━━━━━ AVAILABLE DATA
/-! ## Stall objects -/

/-- What a stall object reads (Tables 3-13, 5-14, 13-10, 14-15). -/
def Dev.readSt (d : Dev) (s : StallId) (k : Nat) : Nat :=
  let x := d.st s
  if k = Obj.TJ then unsignedOf 16 x.tj
  else if k = Obj.DERATE_LEVEL then x.derate
  else if inBlock k (Obj.RAIL_STATE 0) 4 then d.railState s ⟨(k - Obj.RAIL_STATE 0) % 4, by omega⟩
  else if k = Obj.REF_STATE then x.refState d.tick
  else if k = Obj.BG_STATE then (if x.bgOut then 2 else x.bgState)
  else x.reg k

/-! ## Device objects -/

/-- CH_SUMMARY (Table 14-13). -/
def Dev.chSummary (d : Dev) (n : ChanId) : Nat :=
  let c := d.ch n
  let st := c.reg Obj.STATUS
  c.force.st.code + 8 * b2n c.force.fi + 16 * (d.seqShown n).code + 128 * b2n (natBit st 0 || natBit st 1) + 256 * b2n (natBit st 2) +
  512 * b2n (c.spool.st == .dry) + 1024 * b2n (natBit c.bk.status.toNat 0) +
  2048 * b2n (c.wm.toList.any fun m => m.st == .tripped) + 4096 * b2n (c.wm.toList.any fun m => m.st == .unknown) +
  8192 * b2n (natBit st 5) + 16384 * b2n (c.comp.st != .normal) + 32768 * b2n (c.reg Obj.OVR_FLAGS != 0)

/-- A channel mask as a number. -/
def Dev.maskNat (d : Dev) (f : Channel → Bool) : Nat := (maskOf fun n => f (d.ch n)).toNat

/-- The channel that a selector object names. -/
def Dev.selCh (d : Dev) (k : Nat) : ChanId := ⟨d.reg k % 64, by omega⟩

/-- REPLAY_ENTRY (Table 12-5). -/
def ReplayEntry.word (e : ReplayEntry) : Nat := 2 ^ 63 + e.cause * 2 ^ 61 + e.seg % 4096 * 2 ^ 48 + e.line

/-- STREAM_INFO and the stream that STREAM_SEL selects (Table 16-13). -/
def Dev.selStream (d : Dev) : Option Stream := (d.sec.streams.toList[d.reg Obj.STREAM_SEL]?).join

/-- BG_STATUS (Table 13-9). -/
def ChCal.statusWord (c : ChCal) : Nat :=
  b2n c.cycled + 2 * b2n c.pausedClamp + 4 * b2n c.pausedPath + 8 * b2n c.late + 16 * b2n c.linValid + 32 * b2n c.factory

/-- FAULT_STATE (R508). -/
def Dev.faultState (d : Dev) : Nat :=
  4 * b2n (d.latchOf 2) + 8 * b2n (d.latchOf 3) + 16 * b2n (d.latchOf 4) + 32 * b2n (d.latchOf 5) + 256 * b2n d.power.fltN +
  512 * b2n (!d.flt.active.isEmpty)

/-- A mask over the stalls. -/
def Dev.stallBits (d : Dev) (f : Stall → Bool) : Nat :=
  (List.finRange 8).foldl (fun m s => m + b2n (f (d.st s)) * 2 ^ s.val) 0

/-- EPOCH, SYNC and start objects (Table 2-7). -/
def Dev.readSync (d : Dev) (k : Nat) : Nat :=
  let y := d.sync
  if k = Obj.TICK_NOW then d.tick.toNat
  else if k = Obj.REFCLK_STATE then y.refclk.code
  else if k = Obj.EPOCH_GEN then y.gen
  else if k = Obj.EPOCH_STATE then y.epoch.code
  else if k = Obj.CAL_STATE then y.loopCal.code
  else if k = Obj.FAIL_CODE then y.failCode
  else if k = Obj.LOCK_STATE then y.lock.code
  else if k = Obj.START_TICK then y.startTick.toNat
  else if k = Obj.START_STATE then y.start.code
  else d.reg k

/-- Directory, spool, memory, engine and fabric objects (Tables 8-13, 9-8, 10-17, 11-7, 12-5). -/
def Dev.readMem (d : Dev) (k : Nat) : Nat :=
  let sel := d.psetSel
  let en := d.selCh Obj.ENG_SEL
  if k = Obj.LOCK_LO then d.fab.locks.toNat % 2 ^ 64
  else if k = Obj.LOCK_HI then d.fab.locks.toNat / 2 ^ 64
  else if k = Obj.MKO_MODE_NOW then (List.range 8).foldl (fun m i => m + d.fab.mkoMode.toList.getD i 0 % 4 * 4 ^ i) 0
  else if k = Obj.DIR_ENTRY then d.desc (d.reg Obj.DIR_SEL)
  else if k = Obj.DIR_VALID then (d.mem.dir.filter fun e => dsValid e.2.toNat).length
  else if k = Obj.SPOOL_LOW_MASK then (maskOf d.spoolLow).toNat
  else if k = Obj.SPOOL_HIGH_MASK then (maskOf d.spoolHigh).toNat
  else if k = Obj.SPOOL_DRY_MASK then d.maskNat fun c => c.spool.st == .dry
  else if k = Obj.REPLAY_COUNT then d.mem.replay.length
  else if k = Obj.REPLAY_ENTRY then ((d.mem.replay[d.reg Obj.REPLAY_SEL]?).map (·.word)).getD 0
  else if k = Obj.REPLAY_TICK then ((d.mem.replay[d.reg Obj.REPLAY_SEL]?).map (·.tick.toNat)).getD 0
  else if k = Obj.PSET_STATE then
    (match sget none d.mem.sets (64 * sel.1 + sel.2) with | none => 0 | some p => 1 + 2 * b2n p.urgent)
  else if k = Obj.PSET_NOW then (d.ch en).eng.setNow
  else if k = Obj.ENG_FLAGS then (d.ch en).eng.flags.toNat
  else if inBlock k Obj.ENG_SAT 4 then d.creg en k
  else if k = Obj.SCR_DATA then (d.scr d.scrSel.1 d.scrSel.2).toNat
  else d.reg k

/-- Result, calibration and fault objects (Tables 6-9, 13-9, 18-8). -/
def Dev.readRes (d : Dev) (k : Nat) : Nat :=
  let c := (d.ch (d.selCh Obj.CAL_SEL)).cal
  if k = Obj.FIFO_FILL then d.fifo.entries.length
  else if k = Obj.HEAD_INDEX then d.fifo.head
  else if k = Obj.RES_SESSION_ID then d.fifo.session
  else if k = Obj.NEXT_RECORD_SEQ then d.fifo.recSeq
  else if k = Obj.NEXT_BLOCK_SEQ then d.fifo.blkSeq
  else if k = Obj.BG_STATUS then c.statusWord
  else if k = Obj.BG_CYCLE_TICK then c.cycleTick.toNat
  else if k = Obj.BG_CYCLES then c.cycles
  else if k = Obj.BG_STEPS then c.steps
  else if k = Obj.LIN_TICK then c.linTick.toNat
  else if k = Obj.LIN_INL_MAX then unsignedOf 16 c.linMax
  else if k = Obj.SYSCAL_STATE then d.cal.stateCode
  else if k = Obj.FAULT_STATE then d.faultState
  else if k = Obj.SAFE_MASK then d.safeMask.toNat
  else if k = Obj.LATCH_CH then d.maskNat (·.force.latch)
  else if k = Obj.LATCH_STALL then d.stallBits (fun x => !x.f3.isEmpty) + 256 * d.stallBits (fun x => !x.f5.isEmpty)
  else if k = Obj.LATCH_DEV then d.flt.f4.headD 0
  else if k = Obj.FQ_FILL then d.flt.queue.length
  else if k = Obj.FLOG_NEXT_SEQ then d.flt.seq
  else if k = Obj.VLOG_NEXT_SEQ then d.flt.violSeq
  else if k = Obj.HIST_FILL then d.flt.hist.length
  else d.reg k

/-- An entry of a PDO mapping object; one beyond the object's count reads 0 (R397). -/
def isMapEntry (k : Nat) : Bool :=
  ((decide (0x1600 ≤ k / 256) && decide (k / 256 < 0x1608)) || (decide (0x1A00 ≤ k / 256) && decide (k / 256 < 0x1A08))) && k % 256 != 0

/-- Network, power and security objects (Tables 14-12, 14-13, 15-14, 16-13, 17-5). -/
def Dev.readNet (d : Dev) (k : Nat) : Nat :=
  if isMapEntry k && decide (d.reg (k / 256 * 256) < k % 256) then 0
  else if k = Obj.POWER_STATE then d.power.state.code
  else if k = Obj.STRAP_ID then d.power.strap.toNat
  else if k = Obj.ARMED_MASK then d.armedMask.toNat
  else if k = Obj.PD_TICK then d.tick.toNat
  else if inBlock k (Obj.CH_SUMMARY 0) 64 then d.chSummary ⟨(k - Obj.CH_SUMMARY 0) % 64, by omega⟩
  else if k = Obj.IN_SYNC_MODE then d.reg Obj.OUT_SYNC_MODE
  else if k = Obj.OUT_CYCLE_TIME || k = Obj.IN_CYCLE_TIME then
    (if d.reg Obj.OUT_SYNC_MODE = 2 then 1000 * d.reg Obj.SYNC0_CYCLE else d.reg Obj.OUT_CYCLE_TIME)
  else if k = Obj.ESM_STATE then d.ec.esm.code + 16 * b2n d.ec.errInd
  else if k = Obj.PCIE_STATE then d.pcieState
  else if k = Obj.LOADQ_STATE then d.pcie.load.state
  else if k = Obj.OBJQ_STATE then d.pcie.obj.state
  else if k = Obj.EXPQ_STATE then d.pcie.exp.state
  else if k = Obj.SELFTEST_RUN then d.stallBits (·.underTest)
  else d.reg k

/-- SAMPLE/PRELOAD and EXTEST are offered (R460). -/
def Dev.bscanOffered (d : Dev) : Bool :=
  (d.power.state == .quiet || (d.power.state == .parked && d.allParked)) &&
  (d.sec.life != .owned || natBit (d.reg Obj.SEC_POLICY) 3)

/-- Security objects (Table 16-13). -/
def Dev.readSec (d : Dev) (k : Nat) : Nat :=
  let x := d.sec
  if k = Obj.LIFECYCLE then x.life.code
  else if k = Obj.OWNER_POLICY then x.policy
  else if inBlock k (Obj.ARB 0) 4 then x.arb.toList.getD (k - Obj.ARB 0) 0
  else if k = Obj.D3_COUNT then x.d3Count
  else if k = Obj.OWN_SLOTS then
    (List.range 2).foldl (fun m i => m + x.slots.toList.getD i 0 % 4 * 4 ^ i) 0
  else if k = Obj.TRUST_STATE then b2n x.drbgFail
  else if k = Obj.SESS_STATE then x.sess.code
  else if k = Obj.SESS_LINK then x.sessLink
  else if k = Obj.SESS_RIGHTS then x.sessRights
  else if k = Obj.STREAM_INFO then
    (match d.selStream with | none => 0 | some s => s.id % 2 ^ 32 * 2 ^ 32 + s.mask % 256 * 2 ^ 24 + 1)
  else if k = Obj.STREAM_CTR then (d.selStream.map (·.ctr)).getD 0
  else if k = Obj.DEBUG_LEVEL then x.debug
  else if k = Obj.DEBUG_PENDING then x.dbgPend
  else if k = Obj.DBG_HALTED then d.maskNat (·.eng.halted)
  else if k = Obj.DBG_HALT_PENDING then d.maskNat (·.eng.haltPend)
  else if k = Obj.BSCAN_STATE then (if x.bscan = 2 then 2 else b2n d.bscanOffered)
  else if k = Obj.SEALED_SEQ then x.sealSeq
  else d.reg k

/-- What a device object of a numeric type reads. -/
def Dev.readDev (d : Dev) (k : Nat) : Nat :=
  let i := k / 256
  if i = 0x2240 || (0x2200 ≤ i && i < 0x2240) || (0x2300 ≤ i && i < 0x2320) || (0x2600 ≤ i && i ≤ 0x2620) then d.readMem k
  else if k = Obj.SYNC_LEVEL then d.syncLevel
  else if 0x2100 ≤ i && i ≤ 0x2106 then d.readSync k
  else if (0x8000 ≤ i && i ≤ 0x8002) || (0x2400 ≤ i && i ≤ 0x2505) then d.readRes k
  else if 0x5000 ≤ i && i ≤ 0x5F00 then d.readSec k
  else d.readNet k

/-- What an object reads as a number (R40). -/
def Dev.readNum (d : Dev) (idx sub : Nat) : Nat :=
  match placeOf idx sub with
  | .dev k => d.readDev k
  | .stall s k => d.readSt s k
  | .chan n k => d.readCh n k

/-! ## Octet strings -/

/-- Code of a scope (Table 18-5). -/
def Scope.code : Scope → Nat | .channel => 0 | .stall => 1 | .device => 2

/-- A fault log entry (Table 18-5). -/
def LogEntry.bytes (e : LogEntry) : List Byte :=
  leBytes 6 e.tick.toNat ++ leBytes 2 e.code ++ leBytes 1 (e.cls + 8 * b2n e.nested + 16 * b2n e.escal + 32 * b2n e.switched) ++
  leBytes 1 e.scope.code ++ leBytes 1 e.unit ++ leBytes 1 e.action ++ leBytes 4 e.detail ++ leBytes 6 e.detect.toNat ++
  leBytes 2 (min e.drops 0xFFFF) ++ leBytes 4 e.seq ++ leBytes 2 e.cause ++ leBytes 2 0

/-- A violation log entry (Table 18-6). -/
def ViolEntry.bytes (e : ViolEntry) : List Byte :=
  leBytes 6 e.tick.toNat ++ leBytes 1 e.source ++ leBytes 1 0 ++ leBytes 2 e.code ++ leBytes 4 e.detail ++ leBytes 4 e.answer ++
  leBytes 4 e.seq ++ leBytes 10 0

/-- An entry of the system calibration record (Table 13-7). -/
def SysEntry.bytes (e : SysEntry) (offered : Bool) : List Byte :=
  leBytes 4 (unsignedOf 32 e.z) ++ leBytes 4 (unsignedOf 32 e.s) ++ leBytes 6 e.dc ++ leBytes 1 e.count ++
  leBytes 1 (e.flags ||| (if offered then 0 else 2))

/-- Entry slot 0–9 of a channel type: V ranges 0–2, I ranges 0–6 (Table 13-7). -/
def slotOffered (hs : Bool) (i : Nat) : Bool := if i < 3 then offersV hs i else offersI hs (i - 3)

/-- The program set that PSET_SEL selects. -/
def Dev.selSet (d : Dev) : Option ProgSet := sget none d.mem.sets (64 * d.psetSel.1 + d.psetSel.2)

/-- SYS_ENTRY of the channel and slot that ENTRY_SEL names. -/
def Dev.sysEntryBytes (d : Dev) : List Byte :=
  let w := d.reg Obj.ENTRY_SEL
  let n : ChanId := ⟨natBits w 13 8 % 64, by omega⟩
  let i := natBits w 3 0
  (sget ⟨0, 0, 0, 0, 0⟩ d.cal.entries (10 * n.val + i)).bytes (slotOffered (isHS n) i)

/-- What an object of type OCTET_STRING or VISIBLE_STRING reads. What trim and image fill is the fitted value (log 3). -/
def Dev.readOctets (d : Dev) (k : Nat) (bits : Nat) : List Byte :=
  if k = Obj.DEVICE_NAME then label "TM6420"
  else if k = Obj.HW_VERSION then leBytes 1 (d.reg k)
  else if k = Obj.SW_VERSION then leBytes 8 (d.reg k)
  else if k = Obj.FIFO_DATA then (if d.reg Obj.EXPORT_LINK = 1 then [] else d.fifo.data)
  else if k = Obj.PSET_PROGS then ((d.selSet.map (·.progs)).getD (List.replicate 8 0)).flatMap (leBytes 2)
  else if k = Obj.PSET_CYCLES then ((d.selSet.map (·.cycles)).getD (List.replicate 8 0)).flatMap (leBytes 2)
  else if k = Obj.SYS_ENTRY then d.sysEntryBytes
  else if k = Obj.FLOG_DATA then
    ((d.flt.log.filter fun e => decide (d.reg Obj.FLOG_SEL ≤ e.seq)).take 32).flatMap LogEntry.bytes
  else if k = Obj.VLOG_DATA then
    ((d.flt.viol.filter fun e => decide (d.reg Obj.VLOG_SEL ≤ e.seq)).take 32).flatMap ViolEntry.bytes
  else if k = Obj.HIST_DATA then ((d.flt.hist.drop (d.reg Obj.HIST_SEL)).take 32).flatMap LogEntry.bytes
  else if k = Obj.ATTEST_RESP then d.sec.attest
  else if k = Obj.SESS_DEV_OFFER then d.sec.devOffer
  else if k = Obj.RES_STATEMENT then d.sec.statement
  else if k = Obj.RES_STATEMENT_PREV then d.sec.prevStatement
  else if k = Obj.DEBUG_NONCE then d.sec.dbgNonce
  else if k = Obj.SEALED_OUT then d.sec.sealedOut
  else if k = Obj.OWNER_HASH then bytesN 48 d.sec.ownerHash
  else leBytes (bits / 8) (d.reg k)

/-! ## Reading an object -/

/-- Bytes of a numeric type on a transfer: BOOLEAN takes 1 byte, TICK48 6 (R374, R412). -/
def ObjRow.bytes (r : ObjRow) : Nat := if r.ty = .bool then 1 else r.bits / 8

/-- An object is an octet string or a visible string. -/
def ObjRow.isString (r : ObjRow) : Bool := r.ty == .text || r.ty == .octets

/-- IMAGE_STATE is MISSING: only these indices exist (R477). -/
def servedWithoutImage (idx : Nat) : Bool :=
  (decide (0x1000 ≤ idx) && decide (idx ≤ 0x1C33)) || idx == 0x2000 || (decide (0x2700 ≤ idx) && decide (idx ≤ 0x2703)) ||
  (decide (0x2800 ≤ idx) && decide (idx ≤ 0x2811)) || (decide (0x5000 ≤ idx) && decide (idx ≤ 0x5500))

/-- Abort code of an access to an object that does not exist; 0 if it exists (R371, R377 step 1). -/
def Dev.missing (d : Dev) (idx sub : Nat) : Nat :=
  if !indexExists idx || (d.imageMissing && !servedWithoutImage idx) then 0x06020000
  else if (rowOf idx sub).isSome then 0
  else if sub = 0 then 0
  else 0x06090011

/-- The value an object reads, or the abort code of R377: existence, the WO right, then the object's own read rule
(R306). Subindex 0 of an index with several entries reads the highest subindex (R370). -/
def Dev.readObj (d : Dev) (idx sub : Nat) : Except Nat (List Byte) :=
  if d.missing idx sub ≠ 0 then .error (d.missing idx sub)
  else
    match rowOf idx sub with
    | none => .ok (leBytes 1 (topOf idx))
    | some r =>
      if r.acc = .wo then .error 0x06010001
      else if idx * 256 + sub = Obj.SCR_DATA && scrArea d.scrSel.2 != 1 then .error 0x06010000
      else if r.isString then .ok (d.readOctets (idx * 256 + sub) r.bits)
      else .ok (leBytes r.bytes (d.readNum idx sub))

end Sys2Proof.Machine
end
━━━━━━━━━━
PROBLEM: Restate word for word the lines of the data above, starting at the line containing "else if k = Obj.STRAP_ID" and ending at the line containing "else if k = Obj.PCIE_STATE then d.pcieState", both included, and nothing more.

RESULT:
  else if k = Obj.STRAP_ID then d.power.strap.toNat
  else if k = Obj.ARMED_MASK then d.armedMask.toNat
  else if k = Obj.PD_TICK then d.tick.toNat
  else if inBlock k (Obj.CH_SUMMARY 0) 64 then d.chSummary ⟨(k - Obj.CH_SUMMARY 0) % 64, by omega⟩
  else if k = Obj.IN_SYNC_MODE then d.reg Obj.OUT_SYNC_MODE
  else if k = Obj.OUT_CYCLE_TIME || k = Obj.IN_CYCLE_TIME then
    (if d.reg Obj.OUT_SYNC_MODE = 2 then 1000 * d.reg Obj.SYNC0_CYCLE else d.reg Obj.OUT_CYCLE_TIME)
  else if k = Obj.ESM_STATE then d.ec.esm.code + 16 * b2n d.ec.errInd
  else if k = Obj.PCIE_STATE then d.pcieState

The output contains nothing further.